(EXERCISE) What follows is a set of records; copy all of it exactly.

* * * * * * *

/-- The checks of R397; `ds` are the descriptors with what R398 asks of them, `stamps` says that the form takes STAMP. -/
def linkCmd (kind : CmdKind) (b : Nat) (p : PortId) (topk : Bool) (ds : List (Nat × (Desc → Bool))) (y z : Option Nat)
    (s : State) (c : Core) : Except Halt Cmd := do
  stampRegion c
  let route := vget c.b b 0
  if !portUp s p then .error (.fault 0x09 (BitVec.ofNat 64 p.val))
  else match ds.find? fun d => tdBad (c.getTd d.1) || !d.2 (desc (c.getTd d.1)) with
    | some d => badTd d.1
    | none =>
      need (64 + b) (!routeBad route topk)
      let stamp ← stampAhead s c
      return { kind, y := y.getD 0, z := z.getD 0, ty := (y.map c.getTd).getD 0, tz := (z.map c.getTd).getD 0, bound := some route, stamp }

/-- LXFER (R396). -/
def execLXFER (b : BitVec 4) (z : BitVec 6) (p : BitVec 4) (s : State) : Host.Outcome State Fault Refusal :=
  let port : PortId := p.toFin
  command 5 (fun s c => linkCmd (.lxfer port) b.toNat port false
    [(z.toNat, fun d => (d.own s.cur || d.space == 2 || d.space == 3) && !([7, 10, 11].contains d.fmt))] none (some z.toNat) s c) s

/-- LRECV (R396). -/
def execLRECV (b : BitVec 4) (y : BitVec 6) (p : BitVec 4) (s : State) : Host.Outcome State Fault Refusal :=
  let port : PortId := p.toFin
  command 5 (fun s c => linkCmd (.lrecv port) b.toNat port false
    [(y.toNat, fun d => (d.own s.cur || d.space == 3) && (isVecFmt d.fmt || isAq d.fmt))] (some y.toNat) none s c) s

/-- LRED (R396). -/
def execLRED (b : BitVec 4) (y z : BitVec 6) (p : BitVec 4) (s : State) : Host.Outcome State Fault Refusal :=
  let port : PortId := p.toFin
  command 5 (fun s c =>
    let dz := desc (c.getTd z.toNat)
    linkCmd (.lred port) b.toNat port false
      [(y.toNat, fun d => (d.own s.cur || d.space == 3) && [1, 2, 3, 8, 9].contains d.fmt && d.d0 == dz.d0 && d.d1 == dz.d1),
       (z.toNat, fun d => d.own s.cur && [1, 2, 3, 4, 5, 6, 8, 9].contains d.fmt)] (some y.toNat) (some z.toNat) s c) s

/-- LTOPK (R396). -/
def execLTOPK (b : BitVec 4) (y z : BitVec 6) (p : BitVec 4) (s : State) : Host.Outcome State Fault Refusal :=
  let port : PortId := p.toFin
  command 5 (fun s c =>
    let dz := desc (c.getTd z.toNat)
    linkCmd (.ltopk port) b.toNat port true
      [(y.toNat, fun d => d.own s.cur && d.fmt == 1 && d.d0 == dz.d0 && d.d1 == dz.d1),
       (z.toNat, fun d => d.own s.cur && [1, 2, 3].contains d.fmt)] (some y.toNat) (some z.toNat) s c) s

/-! ### Streams (R393) -/

/-- Element `e` of an image, in stream order. -/
def Desc.at_ (d : Desc) (e : Nat) : Nat := d.addr (e % d.d0) (e / d.d0)
/-- The bytes of a dense stream, each as the source bits it packs, lowest first. -/
def denseBytes (d : Desc) : List (List (Nat × Nat)) :=
  let w := bitsOf d.fmt
  if isAq d.fmt then
    (List.range d.d1).flatMap fun j => (List.range (ceilDiv d.d0 (d.span d.fmt))).flatMap fun g =>
      let i := g * d.span d.fmt
      let n := min (d.span d.fmt) (d.d0 - i)
      let head := match d.metaBits d.fmt d.base (d.metaIdx d.fmt i j) with
        | [(a, _), (b, k)] => [[(a, 8)], [(a + 8, 8)], [(b, k)]]
        | _ => []
      head ++ (if w = 8 then (List.range n).map fun k => [(d.addr (i + k) j, 8)]
        else (List.range (ceilDiv n 2)).map fun k =>
          (d.addr (i + 2 * k) j, 4) :: (if 2 * k + 1 < n then [(d.addr (i + 2 * k + 1) j, 4)] else []))
  else (List.range d.count).flatMap fun e => (List.range (w / 8)).map fun b => [(d.at_ e + 8 * b, 8)]

/-- Where element `e` of a dense stream of the given header stands: its first bit and width, and the bytes of its scale and zero point. -/
def densePos (fmt grp d0 e : Nat) : Nat × Nat × Option (Nat × Nat) :=
  let w := bitsOf fmt
  if isAq fmt then
    let g := 32 * 2 ^ grp
    let full := 3 + g * w / 8
    let n := ceilDiv d0 g
    let row := (n - 1) * full + 3 + ceilDiv ((d0 - (n - 1) * g) * w) 8
    let i := e % d0
    let head := e / d0 * row + i / g * full
    (8 * (head + 3) + i % g * w, w, some (head, head + 2))
  else (e * w, w, none)

/-- The lines that hold some bits, read now, for the link engine. -/
def State.linesNow (s : State) (l : CoreId) (p : Place) (bits : List (Nat × Nat)) : List Line :=
  (dedup (bits.flatMap fun b => linesOfBits b.1 b.2)).map fun a => s.readLine l p a s.now

/-- The lines of some bits of a tensor in global space. -/
def Desc.globLines (d : Desc) (bits : List (Nat × Nat)) : List Nat :=
  if d.space = 3 then dedup (bits.flatMap fun b => linesOfBits b.1 b.2) else []

/-- The faults of reading some bits now. -/
def State.faultsNow (s : State) (l : CoreId) (n : Nat) (image : BitVec 256) (bits : List (Nat × Nat)) : List (Byte × Word) :=
  let d := desc image
  let got := s.linesNow l (d.place l) bits
  bits.flatMap fun b => bitsFaults got (d.place l) b.1 b.2 (if (s.core l).csr.lchk then some (n, d) else none)

/-- The chosen elements of each block of LTOPK, ascending (R399): `xs` are the encodings in stream order. -/
def topkChoose (fmt k : Nat) (xs : List Nat) : List Nat :=
  let key (x : Nat) : Nat := if fltVal fmt x = .nan then 0 else 2 ^ bitsOf fmt - x % 2 ^ (bitsOf fmt - 1)
  (List.range (ceilDiv xs.length 256)).flatMap fun b =>
    let es := ((xs.drop (256 * b)).take 256).zipIdx.map fun x => (x.1, 256 * b + x.2)
    sortBy id (((sortBy (fun x => key x.1) es).take k).map (·.2))

/-- Flits of a stream. -/
def flitsOf (bytes : Nat) : Nat := max 1 (ceilDiv bytes 224)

* * * * * * *

(THE COMPLETED TASK)
/-- The checks of R397; `ds` are the descriptors with what R398 asks of them, `stamps` says that the form takes STAMP. -/
def linkCmd (kind : CmdKind) (b : Nat) (p : PortId) (topk : Bool) (ds : List (Nat × (Desc → Bool))) (y z : Option Nat)
    (s : State) (c : Core) : Except Halt Cmd := do
  stampRegion c
  let route := vget c.b b 0
  if !portUp s p then .error (.fault 0x09 (BitVec.ofNat 64 p.val))
  else match ds.find? fun d => tdBad (c.getTd d.1) || !d.2 (desc (c.getTd d.1)) with
    | some d => badTd d.1
    | none =>
      need (64 + b) (!routeBad route topk)
      let stamp ← stampAhead s c
      return { kind, y := y.getD 0, z := z.getD 0, ty := (y.map c.getTd).getD 0, tz := (z.map c.getTd).getD 0, bound := some route, stamp }

/-- LXFER (R396). -/
def execLXFER (b : BitVec 4) (z : BitVec 6) (p : BitVec 4) (s : State) : Host.Outcome State Fault Refusal :=
  let port : PortId := p.toFin
  command 5 (fun s c => linkCmd (.lxfer port) b.toNat port false
    [(z.toNat, fun d => (d.own s.cur || d.space == 2 || d.space == 3) && !([7, 10, 11].contains d.fmt))] none (some z.toNat) s c) s

/-- LRECV (R396). -/
def execLRECV (b : BitVec 4) (y : BitVec 6) (p : BitVec 4) (s : State) : Host.Outcome State Fault Refusal :=
  let port : PortId := p.toFin
  command 5 (fun s c => linkCmd (.lrecv port) b.toNat port false
    [(y.toNat, fun d => (d.own s.cur || d.space == 3) && (isVecFmt d.fmt || isAq d.fmt))] (some y.toNat) none s c) s

/-- LRED (R396). -/
def execLRED (b : BitVec 4) (y z : BitVec 6) (p : BitVec 4) (s : State) : Host.Outcome State Fault Refusal :=
  let port : PortId := p.toFin
  command 5 (fun s c =>
    let dz := desc (c.getTd z.toNat)
    linkCmd (.lred port) b.toNat port false
      [(y.toNat, fun d => (d.own s.cur || d.space == 3) && [1, 2, 3, 8, 9].contains d.fmt && d.d0 == dz.d0 && d.d1 == dz.d1),
       (z.toNat, fun d => d.own s.cur && [1, 2, 3, 4, 5, 6, 8, 9].contains d.fmt)] (some y.toNat) (some z.toNat) s c) s

/-- LTOPK (R396). -/
def execLTOPK (b : BitVec 4) (y z : BitVec 6) (p : BitVec 4) (s : State) : Host.Outcome State Fault Refusal :=
  let port : PortId := p.toFin
  command 5 (fun s c =>
    let dz := desc (c.getTd z.toNat)
    linkCmd (.ltopk port) b.toNat port true
      [(y.toNat, fun d => d.own s.cur && d.fmt == 1 && d.d0 == dz.d0 && d.d1 == dz.d1),
       (z.toNat, fun d => d.own s.cur && [1, 2, 3].contains d.fmt)] (some y.toNat) (some z.toNat) s c) s

/-! ### Streams (R393) -/

/-- Element `e` of an image, in stream order. -/
def Desc.at_ (d : Desc) (e : Nat) : Nat := d.addr (e % d.d0) (e / d.d0)
/-- The bytes of a dense stream, each as the source bits it packs, lowest first. -/
def denseBytes (d : Desc) : List (List (Nat × Nat)) :=
  let w := bitsOf d.fmt
  if isAq d.fmt then
    (List.range d.d1).flatMap fun j => (List.range (ceilDiv d.d0 (d.span d.fmt))).flatMap fun g =>
      let i := g * d.span d.fmt
      let n := min (d.span d.fmt) (d.d0 - i)
      let head := match d.metaBits d.fmt d.base (d.metaIdx d.fmt i j) with
        | [(a, _), (b, k)] => [[(a, 8)], [(a + 8, 8)], [(b, k)]]
        | _ => []
      head ++ (if w = 8 then (List.range n).map fun k => [(d.addr (i + k) j, 8)]
        else (List.range (ceilDiv n 2)).map fun k =>
          (d.addr (i + 2 * k) j, 4) :: (if 2 * k + 1 < n then [(d.addr (i + 2 * k + 1) j, 4)] else []))
  else (List.range d.count).flatMap fun e => (List.range (w / 8)).map fun b => [(d.at_ e + 8 * b, 8)]

/-- Where element `e` of a dense stream of the given header stands: its first bit and width, and the bytes of its scale and zero point. -/
def densePos (fmt grp d0 e : Nat) : Nat × Nat × Option (Nat × Nat) :=
  let w := bitsOf fmt
  if isAq fmt then
    let g := 32 * 2 ^ grp
    let full := 3 + g * w / 8
    let n := ceilDiv d0 g
    let row := (n - 1) * full + 3 + ceilDiv ((d0 - (n - 1) * g) * w) 8
    let i := e % d0
    let head := e / d0 * row + i / g * full
    (8 * (head + 3) + i % g * w, w, some (head, head + 2))
  else (e * w, w, none)

/-- The lines that hold some bits, read now, for the link engine. -/
def State.linesNow (s : State) (l : CoreId) (p : Place) (bits : List (Nat × Nat)) : List Line :=
  (dedup (bits.flatMap fun b => linesOfBits b.1 b.2)).map fun a => s.readLine l p a s.now

/-- The lines of some bits of a tensor in global space. -/
def Desc.globLines (d : Desc) (bits : List (Nat × Nat)) : List Nat :=
  if d.space = 3 then dedup (bits.flatMap fun b => linesOfBits b.1 b.2) else []

/-- The faults of reading some bits now. -/
def State.faultsNow (s : State) (l : CoreId) (n : Nat) (image : BitVec 256) (bits : List (Nat × Nat)) : List (Byte × Word) :=
  let d := desc image
  let got := s.linesNow l (d.place l) bits
  bits.flatMap fun b => bitsFaults got (d.place l) b.1 b.2 (if (s.core l).csr.lchk then some (n, d) else none)

/-- The chosen elements of each block of LTOPK, ascending (R399): `xs` are the encodings in stream order. -/
def topkChoose (fmt k : Nat) (xs : List Nat) : List Nat :=
  let key (x : Nat) : Nat := if fltVal fmt x = .nan then 0 else 2 ^ bitsOf fmt - x % 2 ^ (bitsOf fmt - 1)
  (List.range (ceilDiv xs.length 256)).flatMap fun b =>
    let es := ((xs.drop (256 * b)).take 256).zipIdx.map fun x => (x.1, 256 * b + x.2)
    sortBy id (((sortBy (fun x => key x.1) es).take k).map (·.2))

/-- Flits of a stream. -/
def flitsOf (bytes : Nat) : Nat := max 1 (ceilDiv bytes 224)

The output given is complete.